Substituting our expression for $$\mathbb{E}(W|X)$$ and factoring the result, \begin{aligned} \mathbb{P}(Y=1|X) &= \mathbb{P}(Y^*=1|X) + E(W|X) \\ &= F(X'\beta) + \alpha_0(X)\left[1 - F(X'\beta) \right] -\alpha_1(X) F(X'\beta)\\ &= \alpha_0(X) + F(X'\beta) [1 - \alpha_0(X) - \alpha_1(X)]. \end{aligned}

Because we observe $$(Y, X)$$, $$\mathbb{P}(Y=1|X)$$ is identified. With enough data, we can learn this conditional probability as a function of $$X$$ as accurately as we wish. The problem is that $$\alpha_0(X)$$ and $$\alpha_1(X)$$ drive a wedge between what we can observe, $$\mathbb{P}(Y=1|X)$$, and what we’re trying to learn $$\mathbb{P}(Y^*=1|X) = F(X'\beta)$$. Without knowing more about the functions $$\alpha_0(\cdot)$$ and $$\alpha_1(\cdot)$$ we can’t say much about how $$\mathbb{P}(Y=1|X)$$ and $$\mathbb{P}(Y^*=1|X)$$ will differ. Because they are probabilities, $0\leq \alpha_0(X) \leq 1, \quad 0\leq \alpha_1(X) \leq 1.$ But because they are conditional probabilities that condition on different events, $$\{Y^*=0, X=x\}$$ versus $$\{Y^*=1, X=x\}$$, the sum $$\alpha_0(x) + \alpha_1(x)$$ could be greater than one. This means that $$1 - \alpha_0(X) - \alpha_1(X)$$ could be negative, at least for certain values of $$X$$. It’s common in practice, however, to assume that $$\alpha_0(X) + \alpha_1(X) < 1$$ for all possible values that the covariates $$X$$ could take on. To understand this assumption, and the problem more generally, it’s helpful to consider a simple special case in which the mis-classification probabilities do not depend on $$X$$. In this case we can say precisely how measurement error in the outcome affects what we can learn about the relationship between $$X$$ and $$Y^*$$ and make clear why $$\alpha_0(X) + \alpha_1(X) < 1$$ is usually a reasonable assumption.

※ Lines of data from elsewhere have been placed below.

/-- R87: the current traverse has a route from port `p` to key 240 and one back. -/
def State.reachable (s : State) (p : Nat) : Bool :=
  let t := s.fld A.GLB_TRAV_CTL F.NI_TRAV_CTL_CUR
  !noRoute (s.routeAt t p 240) && !noRoute (s.routeAt t 240 p)

/-- ISOLATE_NO_ROUTE (R290 cause 2): the FMP isolates a port that the current traverse no longer joins to key 240. -/
def execIsolateNoRoute (p : Fin 144) (s : State) : Out :=
  let p := p.val
  let st := s.niState p
  if (st = PortStt.ENABLED ∨ st = PortStt.QUIESCE ∨ st = PortStt.DISABLING) ∧ !s.reachable p then .next (s.isolate p 2)
  else .next s

/-! ### The power handshake (R223 to R225) -/

/-- PWR_UP_RAISE (R223): at the first edge at which the domain is up and the NI is not in QUIESCE, being disabled or
isolated. -/
def execPwrUpRaise (p : Fin 144) (s : State) : Out :=
  let p := p.val
  let a := A.NI_PORT_STATUS p
  let st := s.niState p
  if s.datum % 2 = 0 && !s.pwrUp p && s.bit (A.NI_DOM p) F.NI_DOM_ACK && (st = 0 || st = 1) then
    .next ((s.setFld a F.NI_PORT_STATUS_PWR_UP 1).modNi p (fun n => { n with iqShut := false }))
  else .next s

/-- PWR_QACK is sampled 1 with PWR_QREQ at 1 and no TS-bearing item outstanding: it is taken (R224 step 3, R226 code 0xA). -/
def State.qackTake (s : State) (p : Nat) : State :=
  let a := A.NI_PORT_STATUS p
  if s.bit a F.NI_PORT_STATUS_QACK && s.bit a F.NI_PORT_STATUS_QREQ && decide (s.tsOut p = 0) then
    s.modNi p (fun n => { n with iqShut := true })
  else s

/-- PWR_QACK (R204, R224, R226 code 0xA): PWR_QACK is sampled at an edge with a level, which QACK shows. A rise that must
be ignored counts once; the level is taken later if it still stands when nothing forbids it. -/
def execPwrQack (x : QackSample) (s : State) : Out :=
  let p := x.p.val
  let a := A.NI_PORT_STATUS p
  if !pclkEdge s.datum then .next s
  else
    let rise := x.level && !s.bit a F.NI_PORT_STATUS_QACK
    let s := s.setFld a F.NI_PORT_STATUS_QACK (if x.level then 1 else 0)
    let bad := !s.bit a F.NI_PORT_STATUS_QREQ || decide (0 < s.tsOut p)
    .next ((if rise && bad then s.portErr p 10 0 else s).qackTake p)

/-- R224 step 3: every request of the unit has ended and been answered. -/
def State.unitDone (s : State) (p : Nat) : Bool :=
  (s.ni p).isQ.isEmpty && (s.ni p).barrs.isEmpty && (s.ni p).accs.all (fun e => e.2.isNone)

/-- PORT_DOWN (R224 step 4, R288). -/
def execPortDown (p : Fin 144) (s : State) : Out :=
  let p := p.val
  let st := s.niState p
  if s.datum % 2 = 0 && s.bit (A.NI_PORT_STATUS p) F.NI_PORT_STATUS_QREQ && (s.ni p).iqShut && s.unitDone p then
    let s := s.powerOff p
    .next (if st = PortStt.QUIESCE then s.downOk p else if st = PortStt.DISABLING then s.disabled p else s)
  else .next s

## A Special Case: Fixed Mis-classification

Suppose that the mis-classification probabilities are fixed, i.e. that \begin{aligned} \alpha_0(X) &\equiv \mathbb{P}(Y=1|Y^*=0|X) = \mathbb{P}(Y=1|Y^*=0)\equiv \alpha_0 \\ \alpha_1(X) &\equiv \mathbb{P}(Y=0|Y^*=1|X) = \mathbb{P}(Y=0|Y^*=1)\equiv \alpha_1. \end{aligned} This is a fairly strong assumption. It says that both self-reporting and administrative errors occur at the same rate for everyone, regardless of their observed characteristics. In this case, our expression for $$\mathbb{P}(Y=1|X)$$ from above becomes \begin{aligned} \mathbb{P}(Y=1|X) &= \alpha_0 + F(X'\beta) (1 - \alpha_0 - \alpha_1). \end{aligned} Defining $$f$$ as the derivative of $$F$$, this means that the observed partial effect of a continuous covariate $$X_j$$ with respect to $$Y$$ is \begin{align*} \frac{\partial}{\partial X_j} \mathbb{P}(Y=1|X) &= \frac{\partial}{\partial X_j} \left[ \alpha_0 + F(X'\beta)(1 - \alpha_0 - \alpha_1)\right]\\ &= f(X'\beta)\beta_j (1 - \alpha_0 - \alpha_1) \end{align*} whereas the true partial effect, with respect to $$Y^*$$, is $\frac{\partial}{\partial X_j} \mathbb{P}(Y^*=1|X) = \frac{\partial}{\partial X_j} F(X'\beta) = f(X'\beta) \beta_j.$ If $$(\alpha_0 + \alpha_1) > 1$$ then $$(1 - \alpha_0 - \alpha_1)$$ will be negative. This means that the measurement error problem is so severe that all of the observed partial effects have the wrong sign. A bit of tedious algebra shows that $$Y$$ and $$Y^*$$ must be negatively correlated in this case: $$Y$$ is such a noisy measure of $$Y^*$$ that when $$Y=1$$ we’re better off predicting that $$Y^*=0$$. For this reason, it’s traditional to assume that $$\alpha_0 + \alpha_1 < 1$$. In this case $$0 < (1 - \alpha_0 - \alpha_1) \leq 1$$ so the observed partial effects are attenuated versions of the true partial effects, in that $0 < \frac{\partial}{\partial X_j} \mathbb{P}(Y=1|X) \leq \frac{\partial}{\partial X_j} \mathbb{P}(Y^*=1|X).$ So in this special case, non-classical measurement error in a binary outcome variable has the same effect as classical measurement in a continuous regressor: attenuation bias.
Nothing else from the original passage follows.